Last school year, Ketchikan schools averaged an A- in the Alaska School Performance Index.
Ketchikan Regional Youth Facility earned the highest marks with a score of 95.24, a five-star rank. It also showed the biggest improvement from the previous school year, when it scored 51.25, a single-star rank.
That improvement counts. The ASPI system gives schools credit not only for academic achievement, but for student progress. The growth data makes a difference, said Shannon Sines, curriculum director for the Ketchikan Gateway Borough School District.
“So that really gives two outlooks on student performance: How are they achieving, but also even if they’re not making that proficiency mark, are we making progress with them,” she said. “That’s one of the reasons why our ASPI data looks good and is on the rise because we’re making progress even with student who have not met the proficiency mark just yet.”
In addition to the youth facility, Point Higgins Elementary School also earned a five-star rank.
Four-star schools are Fawn Mountain Elementary, Ketchikan Charter, Houghtaling Elementary, Schoenbar Middle, Ketchikan High and Tongass School of Arts and Sciences. Revilla Alternative School earned a three-star rank.
In Metlakatla, Richard Johnson Elementary received five stars; Metlakatla High, four stars; and Charles R. Leask Middle School, three stars.
The ASPI system is new – it’s only been used for two years so far. That’s because a couple of years ago, the U.S. Department of Education allowed individual states to establish their own accountability system in lieu of the Adequate Yearly Progress system set up by the No Child Left Behind Act. Erik McCormick is director of assessment, accountability and information management for the Alaska Department of Education and Early Development. He said the old system aimed to have a 100 percent proficiency rate, a goal McCormick calls unrealistic.

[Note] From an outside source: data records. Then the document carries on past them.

/-! sendCtrl. -/

@[simp] theorem sendCtrl_vals (d : Die) (w : Ctrl) (s : Node) : (sendCtrl d w s).vals = s.vals := congrArg (fun x => x.vals) (sendCtrl_core d w s)
@[simp] theorem sendCtrl_blobs (d : Die) (w : Ctrl) (s : Node) : (sendCtrl d w s).blobs = s.blobs := congrArg (fun x => x.blobs) (sendCtrl_core d w s)
@[simp] theorem sendCtrl_nLedger (d : Die) (w : Ctrl) (s : Node) : (sendCtrl d w s).nLedger = s.nLedger := congrArg (fun x => x.nLedger) (sendCtrl_core d w s)
@[simp] theorem sendCtrl_fLedger (d : Die) (w : Ctrl) (s : Node) : (sendCtrl d w s).fLedger = s.fLedger := congrArg (fun x => x.fLedger) (sendCtrl_core d w s)
@[simp] theorem sendCtrl_n_agree (d : Die) (w : Ctrl) (s : Node) : (sendCtrl d w s).n.agree = s.n.agree := congrArg (fun x => x.n.agree) (sendCtrl_core d w s)
@[simp] theorem sendCtrl_n_dict (d : Die) (w : Ctrl) (s : Node) : (sendCtrl d w s).n.dict = s.n.dict := congrArg (fun x => x.n.dict) (sendCtrl_core d w s)
@[simp] theorem sendCtrl_n_port (d : Die) (w : Ctrl) (s : Node) : (sendCtrl d w s).n.port = s.n.port := congrArg (fun x => x.n.port) (sendCtrl_core d w s)
@[simp] theorem sendCtrl_n_hm (d : Die) (w : Ctrl) (s : Node) : (sendCtrl d w s).n.hm = s.n.hm := congrArg (fun x => x.n.hm) (sendCtrl_core d w s)
@[simp] theorem sendCtrl_n_bar (d : Die) (w : Ctrl) (s : Node) : (sendCtrl d w s).n.bar = s.n.bar := congrArg (fun x => x.n.bar) (sendCtrl_core d w s)
@[simp] theorem sendCtrl_n_pow (d : Die) (w : Ctrl) (s : Node) : (sendCtrl d w s).n.pow = s.n.pow := congrArg (fun x => x.n.pow) (sendCtrl_core d w s)
@[simp] theorem sendCtrl_n_number (d : Die) (w : Ctrl) (s : Node) : (sendCtrl d w s).n.number = s.n.number := congrArg (fun x => x.n.number) (sendCtrl_core d w s)
@[simp] theorem sendCtrl_n_trainings (d : Die) (w : Ctrl) (s : Node) : (sendCtrl d w s).n.trainings = s.n.trainings := congrArg (fun x => x.n.trainings) (sendCtrl_core d w s)
@[simp] theorem sendCtrl_n_crystal (d : Die) (w : Ctrl) (s : Node) : (sendCtrl d w s).n.crystal = s.n.crystal := congrArg (fun x => x.n.crystal) (sendCtrl_core d w s)
@[simp] theorem sendCtrl_n_straps (d : Die) (w : Ctrl) (s : Node) : (sendCtrl d w s).n.straps = s.n.straps := congrArg (fun x => x.n.straps) (sendCtrl_core d w s)
@[simp] theorem sendCtrl_n_floating (d : Die) (w : Ctrl) (s : Node) : (sendCtrl d w s).n.floating = s.n.floating := congrArg (fun x => x.n.floating) (sendCtrl_core d w s)
@[simp] theorem sendCtrl_n_runDeferred (d : Die) (w : Ctrl) (s : Node) : (sendCtrl d w s).n.runDeferred = s.n.runDeferred := congrArg (fun x => x.n.runDeferred) (sendCtrl_core d w s)
@[simp] theorem sendCtrl_n_can_state (d : Die) (w : Ctrl) (s : Node) : (sendCtrl d w s).n.can.state = s.n.can.state := congrArg (fun x => x.n.can.state) (sendCtrl_core d w s)
@[simp] theorem sendCtrl_n_can_tx (d : Die) (w : Ctrl) (s : Node) : (sendCtrl d w s).n.can.tx = s.n.can.tx := congrArg (fun x => x.n.can.tx) (sendCtrl_core d w s)
@[simp] theorem sendCtrl_n_can_tecCount (d : Die) (w : Ctrl) (s : Node) : (sendCtrl d w s).n.can.tecCount = s.n.can.tecCount := congrArg (fun x => x.n.can.tecCount) (sendCtrl_core d w s)
@[simp] theorem sendCtrl_n_can_recCount (d : Die) (w : Ctrl) (s : Node) : (sendCtrl d w s).n.can.recCount = s.n.can.recCount := congrArg (fun x => x.n.can.recCount) (sendCtrl_core d w s)
@[simp] theorem sendCtrl_n_can_txvr (d : Die) (w : Ctrl) (s : Node) : (sendCtrl d w s).n.can.txvr = s.n.can.txvr := congrArg (fun x => x.n.can.txvr) (sendCtrl_core d w s)
@[simp] theorem sendCtrl_n_can_driver (d : Die) (w : Ctrl) (s : Node) : (sendCtrl d w s).n.can.driver = s.n.can.driver := congrArg (fun x => x.n.can.driver) (sendCtrl_core d w s)
@[simp] theorem sendCtrl_n_can_syncSeen (d : Die) (w : Ctrl) (s : Node) : (sendCtrl d w s).n.can.syncSeen = s.n.can.syncSeen := congrArg (fun x => x.n.can.syncSeen) (sendCtrl_core d w s)
@[simp] theorem sendCtrl_n_can_tunnelFirst (d : Die) (w : Ctrl) (s : Node) : (sendCtrl d w s).n.can.tunnelFirst = s.n.can.tunnelFirst := congrArg (fun x => x.n.can.tunnelFirst) (sendCtrl_core d w s)
@[simp] theorem sendCtrl_n_phase (d : Die) (w : Ctrl) (s : Node) : (sendCtrl d w s).n.phase = s.n.phase := congrArg (fun x => x.n.phase) (sendCtrl_core d w s)
@[simp] theorem sendCtrl_n_cause (d : Die) (w : Ctrl) (s : Node) : (sendCtrl d w s).n.cause = s.n.cause := congrArg (fun x => x.n.cause) (sendCtrl_core d w s)
@[simp] theorem sendCtrl_n_ticks (d : Die) (w : Ctrl) (s : Node) : (sendCtrl d w s).n.ticks = s.n.ticks := congrArg (fun x => x.n.ticks) (sendCtrl_core d w s)
@[simp] theorem sendCtrl_n_undervoltage (d : Die) (w : Ctrl) (s : Node) : (sendCtrl d w s).n.undervoltage = s.n.undervoltage := congrArg (fun x => x.n.undervoltage) (sendCtrl_core d w s)
@[simp] theorem sendCtrl_n_waitExpired (d : Die) (w : Ctrl) (s : Node) : (sendCtrl d w s).n.waitExpired = s.n.waitExpired := congrArg (fun x => x.n.waitExpired) (sendCtrl_core d w s)
@[simp] theorem sendCtrl_n_clasp_link (d : Die) (w : Ctrl) (s : Node) : (sendCtrl d w s).n.clasp.link = s.n.clasp.link := congrArg (fun x => x.n.clasp.link) (sendCtrl_core d w s)
@[simp] theorem sendCtrl_n_clasp_trained (d : Die) (w : Ctrl) (s : Node) : (sendCtrl d w s).n.clasp.trained = s.n.clasp.trained := congrArg (fun x => x.n.clasp.trained) (sendCtrl_core d w s)
@[simp] theorem sendCtrl_n_clasp_synth (d : Die) (w : Ctrl) (s : Node) : (sendCtrl d w s).n.clasp.synth = s.n.clasp.synth := congrArg (fun x => x.n.clasp.synth) (sendCtrl_core d w s)
@[simp] theorem sendCtrl_n_clasp_half (d : Die) (w : Ctrl) (s : Node) : (sendCtrl d w s).n.clasp.half = s.n.clasp.half := congrArg (fun x => x.n.clasp.half) (sendCtrl_core d w s)
@[simp] theorem sendCtrl_n_clasp_swing (d : Die) (w : Ctrl) (s : Node) : (sendCtrl d w s).n.clasp.swing = s.n.clasp.swing := congrArg (fun x => x.n.clasp.swing) (sendCtrl_core d w s)
@[simp] theorem sendCtrl_n_clasp_lossSeen (d : Die) (w : Ctrl) (s : Node) : (sendCtrl d w s).n.clasp.lossSeen = s.n.clasp.lossSeen := congrArg (fun x => x.n.clasp.lossSeen) (sendCtrl_core d w s)
@[simp] theorem sendCtrl_n_clasp_rxSeq (d : Die) (w : Ctrl) (s : Node) : (sendCtrl d w s).n.clasp.rxSeq = s.n.clasp.rxSeq := congrArg (fun x => x.n.clasp.rxSeq) (sendCtrl_core d w s)
@[simp] theorem sendCtrl_n_clasp_orders (d : Die) (w : Ctrl) (s : Node) : (sendCtrl d w s).n.clasp.orders = s.n.clasp.orders := congrArg (fun x => x.n.clasp.orders) (sendCtrl_core d w s)
@[simp] theorem sendCtrl_n_ch_map (d : Die) (w : Ctrl) (s : Node) : (sendCtrl d w s).n.ch.map = s.n.ch.map := congrArg (fun x => x.n.ch.map) (sendCtrl_core d w s)
@[simp] theorem sendCtrl_n_ch_upper (d : Die) (w : Ctrl) (s : Node) : (sendCtrl d w s).n.ch.upper = s.n.ch.upper := congrArg (fun x => x.n.ch.upper) (sendCtrl_core d w s)
@[simp] theorem sendCtrl_n_ch_timedOut (d : Die) (w : Ctrl) (s : Node) : (sendCtrl d w s).n.ch.timedOut = s.n.ch.timedOut := congrArg (fun x => x.n.ch.timedOut) (sendCtrl_core d w s)
@[simp] theorem sendCtrl_n_ch_timer (d : Die) (w : Ctrl) (s : Node) : (sendCtrl d w s).n.ch.timer = s.n.ch.timer := congrArg (fun x => x.n.ch.timer) (sendCtrl_core d w s)
@[simp] theorem sendCtrl_n_ch_timeout (d : Die) (w : Ctrl) (s : Node) : (sendCtrl d w s).n.ch.timeout = s.n.ch.timeout := congrArg (fun x => x.n.ch.timeout) (sendCtrl_core d w s)
@[simp] theorem sendCtrl_n_ch_far (d : Die) (w : Ctrl) (s : Node) : (sendCtrl d w s).n.ch.far = s.n.ch.far := congrArg (fun x => x.n.ch.far) (sendCtrl_core d w s)
@[simp] theorem sendCtrl_n_ch_changeDue (d : Die) (w : Ctrl) (s : Node) : (sendCtrl d w s).n.ch.changeDue = s.n.ch.changeDue := congrArg (fun x => x.n.ch.changeDue) (sendCtrl_core d w s)
@[simp] theorem sendCtrl_n_loupe_tokens (d : Die) (w : Ctrl) (s : Node) : (sendCtrl d w s).n.loupe.tokens = s.n.loupe.tokens := congrArg (fun x => x.n.loupe.tokens) (sendCtrl_core d w s)
@[simp] theorem sendCtrl_f_phase (d : Die) (w : Ctrl) (s : Node) : (sendCtrl d w s).f.phase = s.f.phase := congrArg (fun x => x.f.phase) (sendCtrl_core d w s)
@[simp] theorem sendCtrl_f_cause (d : Die) (w : Ctrl) (s : Node) : (sendCtrl d w s).f.cause = s.f.cause := congrArg (fun x => x.f.cause) (sendCtrl_core d w s)
@[simp] theorem sendCtrl_f_ticks (d : Die) (w : Ctrl) (s : Node) : (sendCtrl d w s).f.ticks = s.f.ticks := congrArg (fun x => x.f.ticks) (sendCtrl_core d w s)
@[simp] theorem sendCtrl_f_undervoltage (d : Die) (w : Ctrl) (s : Node) : (sendCtrl d w s).f.undervoltage = s.f.undervoltage := congrArg (fun x => x.f.undervoltage) (sendCtrl_core d w s)
@[simp] theorem sendCtrl_f_waitExpired (d : Die) (w : Ctrl) (s : Node) : (sendCtrl d w s).f.waitExpired = s.f.waitExpired := congrArg (fun x => x.f.waitExpired) (sendCtrl_core d w s)
@[simp] theorem sendCtrl_f_clasp_link (d : Die) (w : Ctrl) (s : Node) : (sendCtrl d w s).f.clasp.link = s.f.clasp.link := congrArg (fun x => x.f.clasp.link) (sendCtrl_core d w s)
@[simp] theorem sendCtrl_f_clasp_trained (d : Die) (w : Ctrl) (s : Node) : (sendCtrl d w s).f.clasp.trained = s.f.clasp.trained := congrArg (fun x => x.f.clasp.trained) (sendCtrl_core d w s)
@[simp] theorem sendCtrl_f_clasp_synth (d : Die) (w : Ctrl) (s : Node) : (sendCtrl d w s).f.clasp.synth = s.f.clasp.synth := congrArg (fun x => x.f.clasp.synth) (sendCtrl_core d w s)
@[simp] theorem sendCtrl_f_clasp_half (d : Die) (w : Ctrl) (s : Node) : (sendCtrl d w s).f.clasp.half = s.f.clasp.half := congrArg (fun x => x.f.clasp.half) (sendCtrl_core d w s)
@[simp] theorem sendCtrl_f_clasp_swing (d : Die) (w : Ctrl) (s : Node) : (sendCtrl d w s).f.clasp.swing = s.f.clasp.swing := congrArg (fun x => x.f.clasp.swing) (sendCtrl_core d w s)
@[simp] theorem sendCtrl_f_clasp_lossSeen (d : Die) (w : Ctrl) (s : Node) : (sendCtrl d w s).f.clasp.lossSeen = s.f.clasp.lossSeen := congrArg (fun x => x.f.clasp.lossSeen) (sendCtrl_core d w s)
@[simp] theorem sendCtrl_f_clasp_rxSeq (d : Die) (w : Ctrl) (s : Node) : (sendCtrl d w s).f.clasp.rxSeq = s.f.clasp.rxSeq := congrArg (fun x => x.f.clasp.rxSeq) (sendCtrl_core d w s)
@[simp] theorem sendCtrl_f_clasp_orders (d : Die) (w : Ctrl) (s : Node) : (sendCtrl d w s).f.clasp.orders = s.f.clasp.orders := congrArg (fun x => x.f.clasp.orders) (sendCtrl_core d w s)
@[simp] theorem sendCtrl_f_ch_map (d : Die) (w : Ctrl) (s : Node) : (sendCtrl d w s).f.ch.map = s.f.ch.map := congrArg (fun x => x.f.ch.map) (sendCtrl_core d w s)
@[simp] theorem sendCtrl_f_ch_upper (d : Die) (w : Ctrl) (s : Node) : (sendCtrl d w s).f.ch.upper = s.f.ch.upper := congrArg (fun x => x.f.ch.upper) (sendCtrl_core d w s)
@[simp] theorem sendCtrl_f_ch_timedOut (d : Die) (w : Ctrl) (s : Node) : (sendCtrl d w s).f.ch.timedOut = s.f.ch.timedOut := congrArg (fun x => x.f.ch.timedOut) (sendCtrl_core d w s)
@[simp] theorem sendCtrl_f_ch_timer (d : Die) (w : Ctrl) (s : Node) : (sendCtrl d w s).f.ch.timer = s.f.ch.timer := congrArg (fun x => x.f.ch.timer) (sendCtrl_core d w s)
@[simp] theorem sendCtrl_f_ch_timeout (d : Die) (w : Ctrl) (s : Node) : (sendCtrl d w s).f.ch.timeout = s.f.ch.timeout := congrArg (fun x => x.f.ch.timeout) (sendCtrl_core d w s)
@[simp] theorem sendCtrl_f_ch_far (d : Die) (w : Ctrl) (s : Node) : (sendCtrl d w s).f.ch.far = s.f.ch.far := congrArg (fun x => x.f.ch.far) (sendCtrl_core d w s)
@[simp] theorem sendCtrl_f_ch_changeDue (d : Die) (w : Ctrl) (s : Node) : (sendCtrl d w s).f.ch.changeDue = s.f.ch.changeDue := congrArg (fun x => x.f.ch.changeDue) (sendCtrl_core d w s)
@[simp] theorem sendCtrl_f_loupe_tokens (d : Die) (w : Ctrl) (s : Node) : (sendCtrl d w s).f.loupe.tokens = s.f.loupe.tokens := congrArg (fun x => x.f.loupe.tokens) (sendCtrl_core d w s)
@[simp] theorem sendCtrl_f_inbox (d : Die) (w : Ctrl) (s : Node) : (sendCtrl d w s).f.inbox = s.f.inbox := congrArg (fun x => x.f.inbox) (sendCtrl_core d w s)
@[simp] theorem sendCtrl_f_fol (d : Die) (w : Ctrl) (s : Node) : (sendCtrl d w s).f.fol = s.f.fol := congrArg (fun x => x.f.fol) (sendCtrl_core d w s)
@[simp] theorem sendCtrl_f_chain (d : Die) (w : Ctrl) (s : Node) : (sendCtrl d w s).f.chain = s.f.chain := congrArg (fun x => x.f.chain) (sendCtrl_core d w s)
@[simp] theorem sendCtrl_f_park (d : Die) (w : Ctrl) (s : Node) : (sendCtrl d w s).f.park = s.f.park := congrArg (fun x => x.f.park) (sendCtrl_core d w s)
@[simp] theorem sendCtrl_f_beads (d : Die) (w : Ctrl) (s : Node) : (sendCtrl d w s).f.beads = s.f.beads := congrArg (fun x => x.f.beads) (sendCtrl_core d w s)
@[simp] theorem sendCtrl_f_linkA (d : Die) (w : Ctrl) (s : Node) : (sendCtrl d w s).f.linkA = s.f.linkA := congrArg (fun x => x.f.linkA) (sendCtrl_core d w s)
@[simp] theorem sendCtrl_f_linkB (d : Die) (w : Ctrl) (s : Node) : (sendCtrl d w s).f.linkB = s.f.linkB := congrArg (fun x => x.f.linkB) (sendCtrl_core d w s)
@[simp] theorem sendCtrl_f_linkC (d : Die) (w : Ctrl) (s : Node) : (sendCtrl d w s).f.linkC = s.f.linkC := congrArg (fun x => x.f.linkC) (sendCtrl_core d w s)
@[simp] theorem sendCtrl_f_safe0 (d : Die) (w : Ctrl) (s : Node) : (sendCtrl d w s).f.safe0 = s.f.safe0 := congrArg (fun x => x.f.safe0) (sendCtrl_core d w s)
@[simp] theorem sendCtrl_f_safe1 (d : Die) (w : Ctrl) (s : Node) : (sendCtrl d w s).f.safe1 = s.f.safe1 := congrArg (fun x => x.f.safe1) (sendCtrl_core d w s)
@[simp] theorem sendCtrl_f_pullQueue (d : Die) (w : Ctrl) (s : Node) : (sendCtrl d w s).f.pullQueue = s.f.pullQueue := congrArg (fun x => x.f.pullQueue) (sendCtrl_core d w s)
@[simp] theorem sendCtrl_f_fport_current (d : Die) (w : Ctrl) (s : Node) : (sendCtrl d w s).f.fport.current = s.f.fport.current := congrArg (fun x => x.f.fport.current) (sendCtrl_core d w s)
@[simp] theorem sendCtrl_f_fport_queue (d : Die) (w : Ctrl) (s : Node) : (sendCtrl d w s).f.fport.queue = s.f.fport.queue := congrArg (fun x => x.f.fport.queue) (sendCtrl_core d w s)
@[simp] theorem sendCtrl_f_fport_job (d : Die) (w : Ctrl) (s : Node) : (sendCtrl d w s).f.fport.job = s.f.fport.job := congrArg (fun x => x.f.fport.job) (sendCtrl_core d w s)
@[simp] theorem sendCtrl_f_fport_erase (d : Die) (w : Ctrl) (s : Node) : (sendCtrl d w s).f.fport.erase = s.f.fport.erase := congrArg (fun x => x.f.fport.erase) (sendCtrl_core d w s)
@[simp] theorem sendCtrl_f_fport_recovering (d : Die) (w : Ctrl) (s : Node) : (sendCtrl d w s).f.fport.recovering = s.f.fport.recovering := congrArg (fun x => x.f.fport.recovering) (sendCtrl_core d w s)
@[simp] theorem sendCtrl_f_fport_tunnels (d : Die) (w : Ctrl) (s : Node) : (sendCtrl d w s).f.fport.tunnels = s.f.fport.tunnels := congrArg (fun x => x.f.fport.tunnels) (sendCtrl_core d w s)
@[simp] theorem sendCtrl_f_fport_sfdp (d : Die) (w : Ctrl) (s : Node) : (sendCtrl d w s).f.fport.sfdp = s.f.fport.sfdp := congrArg (fun x => x.f.fport.sfdp) (sendCtrl_core d w s)
@[simp] theorem sendCtrl_f_fport_proposals (d : Die) (w : Ctrl) (s : Node) : (sendCtrl d w s).f.fport.proposals = s.f.fport.proposals := congrArg (fun x => x.f.fport.proposals) (sendCtrl_core d w s)
@[simp] theorem sendCtrl_nUp (d : Die) (w : Ctrl) (s : Node) : (sendCtrl d w s).nUp = s.nUp := by simp [Node.nUp]
@[simp] theorem sendCtrl_fUp (d : Die) (w : Ctrl) (s : Node) : (sendCtrl d w s).fUp = s.fUp := by simp [Node.fUp]
@[simp] theorem sendCtrl_trained (d : Die) (w : Ctrl) (s : Node) : (sendCtrl d w s).trained = s.trained := by simp [Node.trained]
@[simp] theorem sendCtrl_linkUp (d : Die) (w : Ctrl) (s : Node) : (sendCtrl d w s).linkUp = s.linkUp := by simp [Node.linkUp]
@[simp] theorem sendCtrl_up (d : Die) (w : Ctrl) (s : Node) (e : Die) : (sendCtrl d w s).up e = s.up e := by cases e <;> simp [Node.up]
@[simp] theorem sendCtrl_valAt (d : Die) (w : Ctrl) (s : Node) (key sel : Nat) : (sendCtrl d w s).valAt key sel = s.valAt key sel := by simp [Node.valAt]
@[simp] theorem sendCtrl_val (d : Die) (w : Ctrl) (s : Node) (key : Nat) : (sendCtrl d w s).val key = s.val key := by simp [Node.val]
@[simp] theorem sendCtrl_blob (d : Die) (w : Ctrl) (s : Node) (key : Nat) : (sendCtrl d w s).blob key = s.blob key := by simp [Node.blob]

“It was a 12-year projection, and we’re entering the last two years of it, which would require that all schools made 100 percent proficient, and that was never realistic measurement,” he said.
McCormick said the new system allows for more transparency as to how schools are evaluated, as well as less severe sanctions for schools that are not performing well. Attendance, graduation rates and test scores are used to calculate ASPI scores and ranks.